An exact copy of the entries is needed, with every line included.

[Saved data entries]

———

/-- DISABLE by the state it meets: OFF unchanged; WAITING, FAULT and LATCHED to OFF; RAMPING and LIVE to DISCHARGING with the disable pending; in DISCHARGING
it marks the pending disable unless a reset is pending. A LIVE lane loses its entries, its run, its exchange and its queues; the other lane keeps its entries (but for
HELD ones, which are resolved again), its run, exchange, queues, counters, options and power. Where the manual leaves a detail to the model, the model follows
assumption log 20. -/
def Obligations.LaneControlDisable : Prop :=
  ∀ (s : State) (l : Lane) (tag : Octet) (rest : List Request),
    s.Asked tag [0x03, octet (laneCode l), 2] rest →
    let p := (s.lane l).power
    let report (q : Power) : List Octet :=
      [octet (laneCode l), octet q.state.code, octet (lastFaultCode q.lastFault), octet q.faultCount, octet q.limit]
    (p.state = .off → exec .laneControlDisable s = .next (s.answered rest tag 0x03 .ok (report p))) ∧
    (p.state = .waiting ∨ p.state = .fault ∨ p.state = .latched →
      let q := p.entered .off .no s.now
      exec .laneControlDisable s = .next
        ((notify (.lane l .off .disabled p.faultCount) (s.setLane l { s.lane l with power := q })).answered rest tag 0x03 .ok (report q))) ∧
    (p.state = .ramping →
      let q := p.entered .discharging .disable s.now
      exec .laneControlDisable s = .next
        ((notify (.lane l .discharging .disabled p.faultCount) (s.setLane l { s.lane l with power := q })).answered rest tag 0x03 .ok (report q))) ∧
    (p.state = .discharging →
      let q := { p with disablePending := if p.disablePending = .reset then .reset else .disable }
      exec .laneControlDisable s = .next ((s.setLane l { s.lane l with power := q }).answered rest tag 0x03 .ok (report q))) ∧
    (p.state = .live → s.roster.length = 32 → ∃ t, exec .laneControlDisable s = .next t ∧
      (t.lane l).power = p.entered .discharging .disable s.now ∧
      { t.lane (otherLane l) with complete := true } = { s.lane (otherLane l) with complete := true } ∧
      (t.lane l).exch = none ∧ (t.lane l).census.run = .idle ∧ (t.lane l).forward = [] ∧ (t.lane l).unaddress = [] ∧
      (∀ slot e, t.entry slot = some e → e.lane ≠ l) ∧
      (∀ slot e, s.entry slot = some e → e.lane ≠ l → e.state ≠ .held → t.entry slot = some e) ∧
      (t.lane l).options = (s.lane l).options ∧ t.profiles = s.profiles ∧ t.nameMap = s.nameMap)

———

- [Task solution]
/-- DISABLE by the state it meets: OFF unchanged; WAITING, FAULT and LATCHED to OFF; RAMPING and LIVE to DISCHARGING with the disable pending; in DISCHARGING
it marks the pending disable unless a reset is pending. A LIVE lane loses its entries, its run, its exchange and its queues; the other lane keeps its entries (but for
HELD ones, which are resolved again), its run, exchange, queues, counters, options and power. Where the manual leaves a detail to the model, the model follows
assumption log 20. -/
def Obligations.LaneControlDisable : Prop :=
  ∀ (s : State) (l : Lane) (tag : Octet) (rest : List Request),
    s.Asked tag [0x03, octet (laneCode l), 2] rest →
    let p := (s.lane l).power
    let report (q : Power) : List Octet :=
      [octet (laneCode l), octet q.state.code, octet (lastFaultCode q.lastFault), octet q.faultCount, octet q.limit]
    (p.state = .off → exec .laneControlDisable s = .next (s.answered rest tag 0x03 .ok (report p))) ∧
    (p.state = .waiting ∨ p.state = .fault ∨ p.state = .latched →
      let q := p.entered .off .no s.now
      exec .laneControlDisable s = .next
        ((notify (.lane l .off .disabled p.faultCount) (s.setLane l { s.lane l with power := q })).answered rest tag 0x03 .ok (report q))) ∧
    (p.state = .ramping →
      let q := p.entered .discharging .disable s.now
      exec .laneControlDisable s = .next
        ((notify (.lane l .discharging .disabled p.faultCount) (s.setLane l { s.lane l with power := q })).answered rest tag 0x03 .ok (report q))) ∧
    (p.state = .discharging →
      let q := { p with disablePending := if p.disablePending = .reset then .reset else .disable }
      exec .laneControlDisable s = .next ((s.setLane l { s.lane l with power := q }).answered rest tag 0x03 .ok (report q))) ∧
    (p.state = .live → s.roster.length = 32 → ∃ t, exec .laneControlDisable s = .next t ∧
      (t.lane l).power = p.entered .discharging .disable s.now ∧
      { t.lane (otherLane l) with complete := true } = { s.lane (otherLane l) with complete := true } ∧
      (t.lane l).exch = none ∧ (t.lane l).census.run = .idle ∧ (t.lane l).forward = [] ∧ (t.lane l).unaddress = [] ∧
      (∀ slot e, t.entry slot = some e → e.lane ≠ l) ∧
      (∀ slot e, s.entry slot = some e → e.lane ≠ l → e.state ≠ .held → t.entry slot = some e) ∧
      (t.lane l).options = (s.lane l).options ∧ t.profiles = s.profiles ∧ t.nameMap = s.nameMap)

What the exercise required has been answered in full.